RECORDS FOR THIS EXERCISE: Begin

-- ==== Sys2Proof/Laws/SymMap.lean ====
section
/-! SUPPORT. The symbol-indexed memories: read after write, a write elsewhere, and the canonical form. -/

namespace Sys2Proof.Machine

variable {α : Type} {d : α}

@[simp] theorem SymMap.get_nil (s : Byte) : SymMap.get d [] s = d := rfl

theorem SymMap.get_cons (t s : Byte) (a : α) (m : SymMap α) :
    SymMap.get d ((t, a) :: m) s = if t = s then a else SymMap.get d m s := rfl

/-- A symbol below every listed one reads as the default. -/
theorem SymMap.get_of_lt {m : SymMap α} {s : Byte} (h : ∀ e ∈ m, s.toNat < e.1.toNat) :
    SymMap.get d m s = d := by
  induction m with
  | nil => rfl
  | cons e m ih =>
    obtain ⟨t, a⟩ := e
    have ht : t ≠ s := by
      have hlt : s.toNat < t.toNat := h (t, a) (by simp)
      rintro rfl
      omega
    rw [SymMap.get_cons, if_neg ht]
    exact ih fun e he => h e (by simp [he])

/-- What a map reads, when it is not the default, is an entry. -/
theorem SymMap.mem_of_get {m : SymMap α} {s : Byte} (h : SymMap.get d m s ≠ d) :
    (s, SymMap.get d m s) ∈ m := by
  induction m with
  | nil => simp at h
  | cons e m ih =>
    obtain ⟨t, b⟩ := e
    rw [SymMap.get_cons] at *
    split at h
    · rename_i hts; subst hts; simp
    · rename_i hts
      rw [if_neg hts]
      exact List.mem_cons_of_mem _ (ih h)

variable [DecidableEq α]

/-- The canonical form as two conditions: strictly rising symbols and no default value. -/
theorem SymMap.wf_iff {m : SymMap α} :
    SymMap.wf d m = true ↔ (m.Pairwise fun e f => e.1.toNat < f.1.toNat) ∧ ∀ e ∈ m, e.2 ≠ d := by
  induction m with
  | nil => simp [SymMap.wf]
  | cons e m ih =>
    obtain ⟨s, a⟩ := e
    cases m with
    | nil => simp [SymMap.wf]
    | cons f m =>
      obtain ⟨t, b⟩ := f
      simp only [SymMap.wf, Bool.and_eq_true, decide_eq_true_eq, ih]
      rw [List.pairwise_cons (a := (s, a))]
      constructor
      · rintro ⟨⟨ha, hst⟩, hp, hd⟩
        refine ⟨⟨?_, hp⟩, ?_⟩
        · intro g hg
          rcases List.mem_cons.1 hg with rfl | hg
          · exact hst
          · exact lt_trans hst ((List.pairwise_cons.1 hp).1 g hg)
        · intro g hg
          rcases List.mem_cons.1 hg with rfl | hg
          · exact ha
          · exact hd g hg
      · rintro ⟨⟨h1, hp⟩, hd⟩
        exact ⟨⟨hd (s, a) (by simp), h1 (t, b) (by simp)⟩, hp, fun g hg => hd g (by simp [hg])⟩

theorem SymMap.wf_tail {e : Byte × α} {m : SymMap α} (h : SymMap.wf d (e :: m) = true) :
    SymMap.wf d m = true := by
  rw [SymMap.wf_iff] at *
  exact ⟨(List.pairwise_cons.1 h.1).2, fun g hg => h.2 g (by simp [hg])⟩

/-- An entry of a canonical map is what the map reads at its symbol. -/
theorem SymMap.get_of_mem {m : SymMap α} (h : SymMap.wf d m = true) {s : Byte} {a : α} (hm : (s, a) ∈ m) :
    SymMap.get d m s = a := by
  induction m with
  | nil => simp at hm
  | cons e m ih =>
    obtain ⟨t, b⟩ := e
    rw [SymMap.get_cons]
    rcases List.mem_cons.1 hm with he | hm'
    · cases he; simp
    · have hp := List.pairwise_cons.1 (SymMap.wf_iff.1 h).1
      have : t ≠ s := by
        rintro rfl
        exact absurd (hp.1 _ hm') (lt_irrefl _)
      rw [if_neg this]
      exact ih (SymMap.wf_tail h) hm'

/-- Read after write at the same symbol. -/
theorem SymMap.get_set_same {m : SymMap α} (h : SymMap.wf d m = true) (s : Byte) (a : α) :
    SymMap.get d (SymMap.set d m s a) s = a := by
  induction m with
  | nil =>
    rw [SymMap.set]
    split
    · rename_i ha; simp [ha]
    · simp [SymMap.get_cons]
  | cons e m ih =>
    obtain ⟨t, b⟩ := e
    have hp := List.pairwise_cons.1 (SymMap.wf_iff.1 h).1
    rw [SymMap.set]
    by_cases hts : t = s
    · subst hts
      rw [if_pos rfl]
      by_cases ha : a = d
      · rw [if_pos ha, ha]
        exact SymMap.get_of_lt hp.1
      · rw [if_neg ha, SymMap.get_cons, if_pos rfl]
    · rw [if_neg hts]
      by_cases hlt : s.toNat < t.toNat
      · rw [if_pos hlt]
        by_cases ha : a = d
        · rw [if_pos ha, ha]
          apply SymMap.get_of_lt
          intro g hg
          rcases List.mem_cons.1 hg with rfl | hg
          · exact hlt
          · exact lt_trans hlt (hp.1 g hg)
        · rw [if_neg ha, SymMap.get_cons, if_pos rfl]
      · rw [if_neg hlt, SymMap.get_cons, if_neg hts]
        exact ih (SymMap.wf_tail h)

/-- A write leaves every other symbol alone. -/
theorem SymMap.get_set_other {m : SymMap α} {s t : Byte} (hst : s ≠ t) (a : α) :
    SymMap.get d (SymMap.set d m s a) t = SymMap.get d m t := by
  induction m with
  | nil =>
    rw [SymMap.set]
    split
    · rfl
    · rw [SymMap.get_cons, if_neg hst]
  | cons e m ih =>
    obtain ⟨u, b⟩ := e
    rw [SymMap.set]
    by_cases hus : u = s
    · subst hus
      rw [if_pos rfl]
      split <;> simp [SymMap.get_cons, hst]
    · rw [if_neg hus]
      by_cases hlt : s.toNat < u.toNat
      · rw [if_pos hlt]
        split <;> simp [SymMap.get_cons, hst]
      · rw [if_neg hlt, SymMap.get_cons, SymMap.get_cons, ih]

theorem SymMap.get_set {m : SymMap α} (h : SymMap.wf d m = true) (s t : Byte) (a : α) :
    SymMap.get d (SymMap.set d m s a) t = if s = t then a else SymMap.get d m t := by
  by_cases hst : s = t
  · subst hst; rw [if_pos rfl, SymMap.get_set_same h]
  · rw [if_neg hst, SymMap.get_set_other hst]

/-- Every entry of the written map is the new one or an old one. -/
theorem SymMap.mem_set {m : SymMap α} {s : Byte} {a : α} {e : Byte × α} (he : e ∈ SymMap.set d m s a) :
    (e = (s, a) ∧ a ≠ d) ∨ e ∈ m := by
  induction m with
  | nil =>
    rw [SymMap.set] at he
    split at he
    · simp at he
    · rename_i ha; left; exact ⟨by simpa using he, ha⟩
  | cons f m ih =>
    obtain ⟨t, b⟩ := f
    rw [SymMap.set] at he
    by_cases hts : t = s
    · rw [if_pos hts] at he
      split at he
      · right; exact List.mem_cons_of_mem _ he
      · rename_i ha
        rcases List.mem_cons.1 he with rfl | he
        · left; exact ⟨rfl, ha⟩
        · right; exact List.mem_cons_of_mem _ he
    · rw [if_neg hts] at he
      by_cases hlt : s.toNat < t.toNat
      · rw [if_pos hlt] at he
        split at he
        · right; exact he
        · rename_i ha
          rcases List.mem_cons.1 he with rfl | he
          · left; exact ⟨rfl, ha⟩
          · right; exact he
      · rw [if_neg hlt] at he
        rcases List.mem_cons.1 he with rfl | he
        · right; simp
        · rcases ih he with h | h
          · left; exact h
          · right; exact List.mem_cons_of_mem _ h

/-- A write keeps the canonical form. -/
theorem SymMap.set_wf {m : SymMap α} (h : SymMap.wf d m = true) (s : Byte) (a : α) :
    SymMap.wf d (SymMap.set d m s a) = true := by
  induction m with
  | nil =>
    rw [SymMap.set]
    split
    · rfl
    · rename_i ha; simpa [SymMap.wf] using ha
  | cons e m ih =>
    obtain ⟨t, b⟩ := e
    have hw := SymMap.wf_iff.1 h
    have hp := List.pairwise_cons.1 hw.1
    rw [SymMap.set]
    by_cases hts : t = s
    · subst hts
      rw [if_pos rfl]
      split
      · exact SymMap.wf_tail h
      · rename_i ha
        rw [SymMap.wf_iff]
        refine ⟨List.pairwise_cons.2 ⟨hp.1, hp.2⟩, ?_⟩
        intro g hg
        rcases List.mem_cons.1 hg with rfl | hg
        · exact ha
        · exact hw.2 g (by simp [hg])
    · rw [if_neg hts]
      by_cases hlt : s.toNat < t.toNat
      · rw [if_pos hlt]
        split
        · exact h
        · rename_i ha
          rw [SymMap.wf_iff]
          refine ⟨List.pairwise_cons.2 ⟨?_, hw.1⟩, ?_⟩
          · intro g hg
            rcases List.mem_cons.1 hg with rfl | hg
            · exact hlt
            · exact lt_trans hlt (hp.1 g hg)
          · intro g hg
            rcases List.mem_cons.1 hg with rfl | hg
            · exact ha
            · exact hw.2 g hg
      · rw [if_neg hlt]
        have ih' := SymMap.wf_iff.1 (ih (SymMap.wf_tail h))
        rw [SymMap.wf_iff]
        refine ⟨List.pairwise_cons.2 ⟨?_, ih'.1⟩, ?_⟩
        · intro g hg
          rcases SymMap.mem_set hg with ⟨rfl, -⟩ | hg
          · have : t.toNat ≠ s.toNat := fun hh => hts (BitVec.eq_of_toNat_eq hh)
            show t.toNat < s.toNat
            omega
          · exact hp.1 g hg
        · intro g hg
          rcases List.mem_cons.1 hg with rfl | hg
          · exact hw.2 _ (by simp)
          · exact ih'.2 g hg

/-- Equal memories are equal data: canonical maps that read the same everywhere are the same list. -/
theorem SymMap.ext_of_get {m n : SymMap α} (hm : SymMap.wf d m = true) (hn : SymMap.wf d n = true)
    (h : ∀ s, SymMap.get d m s = SymMap.get d n s) : m = n := by
  induction m generalizing n with
  | nil =>
    cases n with
    | nil => rfl
    | cons e n =>
      have := h e.1
      rw [SymMap.get_of_mem hn (s := e.1) (a := e.2) (by simp)] at this
      exact absurd this.symm ((SymMap.wf_iff.1 hn).2 e (by simp))
  | cons e m ih =>
    cases n with
    | nil =>
      have := h e.1
      rw [SymMap.get_of_mem hm (s := e.1) (a := e.2) (by simp)] at this
      exact absurd this ((SymMap.wf_iff.1 hm).2 e (by simp))
    | cons f n =>
      obtain ⟨s, a⟩ := e
      obtain ⟨t, b⟩ := f
      have hpm := List.pairwise_cons.1 (SymMap.wf_iff.1 hm).1
      have hpn := List.pairwise_cons.1 (SymMap.wf_iff.1 hn).1
      have ha : a ≠ d := (SymMap.wf_iff.1 hm).2 (s, a) (by simp)
      have hb : b ≠ d := (SymMap.wf_iff.1 hn).2 (t, b) (by simp)
      have hst : s = t := by
        apply BitVec.eq_of_toNat_eq
        rcases lt_trichotomy s.toNat t.toNat with hlt | heq | hlt
        · have h1 := h s
          rw [SymMap.get_cons, if_pos rfl, SymMap.get_of_lt] at h1
          · exact absurd h1 ha
          · intro g hg
            rcases List.mem_cons.1 hg with rfl | hg
            · exact hlt
            · exact lt_trans hlt (hpn.1 g hg)
        · exact heq
        · have h1 := h t
          rw [SymMap.get_cons (t := t), if_pos rfl, SymMap.get_of_lt] at h1
          · exact absurd h1.symm hb
          · intro g hg
            rcases List.mem_cons.1 hg with rfl | hg
            · exact hlt
            · exact lt_trans hlt (hpm.1 g hg)
      subst hst
      have hab : a = b := by
        have h1 := h s
        simpa [SymMap.get_cons] using h1
      subst hab
      congr 1
      apply ih (SymMap.wf_tail hm) (SymMap.wf_tail hn)
      intro u
      have h1 := h u
      rw [SymMap.get_cons, SymMap.get_cons] at h1
      by_cases hu : s = u
      · subst hu
        rw [SymMap.get_of_lt hpm.1, SymMap.get_of_lt hpn.1]
      · simpa [hu] using h1

/-- A lookup answers a symbol whose code is the one looked up. -/
theorem codeAt_of_lookup {code : SymMap BitString} (h : SymMap.wf [] code = true) {c : BitString} {s : Byte}
    (hl : lookup code c = some s) : codeAt code s = c ∧ c ≠ [] := by
  simp only [lookup, Option.map_eq_some_iff] at hl
  obtain ⟨⟨t, e⟩, hf, rfl⟩ := hl
  have hm := List.mem_of_find?_eq_some hf
  have hc := List.find?_some hf
  simp only [beq_iff_eq] at hc
  subst hc
  exact ⟨SymMap.get_of_mem h hm, (SymMap.wf_iff.1 h).2 _ hm⟩

/-- A code that some symbol has is found. -/
theorem lookup_isSome {code : SymMap BitString} {s : Byte} (hs : codeAt code s ≠ []) :
    ∃ t, lookup code (codeAt code s) = some t := by
  have hm : (s, codeAt code s) ∈ code := SymMap.mem_of_get (d := []) hs
  simp only [lookup]
  cases hf : code.find? (fun e => e.2 == codeAt code s) with
  | some e => exact ⟨e.1, rfl⟩
  | none =>
    rw [List.find?_eq_none] at hf
    exact absurd (by simp) (hf _ hm)

/-- Nothing is found when no symbol has the code. -/
theorem lookup_none {code : SymMap BitString} (h : SymMap.wf [] code = true) {c : BitString}
    (hc : ∀ s, codeAt code s = c → c = []) : lookup code c = none := by
  cases hl : lookup code c with
  | none => rfl
  | some s =>
    have := codeAt_of_lookup h hl
    exact absurd (hc s this.1) this.2

theorem codeAt_setCode {code : SymMap BitString} (h : SymMap.wf [] code = true) (s t : Byte) (c : BitString) :
    codeAt (setCode code s c) t = if s = t then c else codeAt code t := SymMap.get_set h s t c

theorem setCode_wf {code : SymMap BitString} (h : SymMap.wf [] code = true) (s : Byte) (c : BitString) :
    SymMap.wf [] (setCode code s c) = true := SymMap.set_wf h s c

@[simp] theorem codeAt_nil (s : Byte) : codeAt [] s = [] := rfl

@[simp] theorem freqAt_nil (s : Byte) : freqAt [] s = 0 := rfl

end Sys2Proof.Machine
end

RECORDS FOR THIS EXERCISE: End

The first line of the records and every line down to the line with "s = d := rfl" must be quoted exactly; leave out all else.

■ **RESULT OF THIS EXERCISE**
-- ==== Sys2Proof/Laws/SymMap.lean ====
section
/-! SUPPORT. The symbol-indexed memories: read after write, a write elsewhere, and the canonical form. -/

namespace Sys2Proof.Machine

variable {α : Type} {d : α}

@[simp] theorem SymMap.get_nil (s : Byte) : SymMap.get d [] s = d := rfl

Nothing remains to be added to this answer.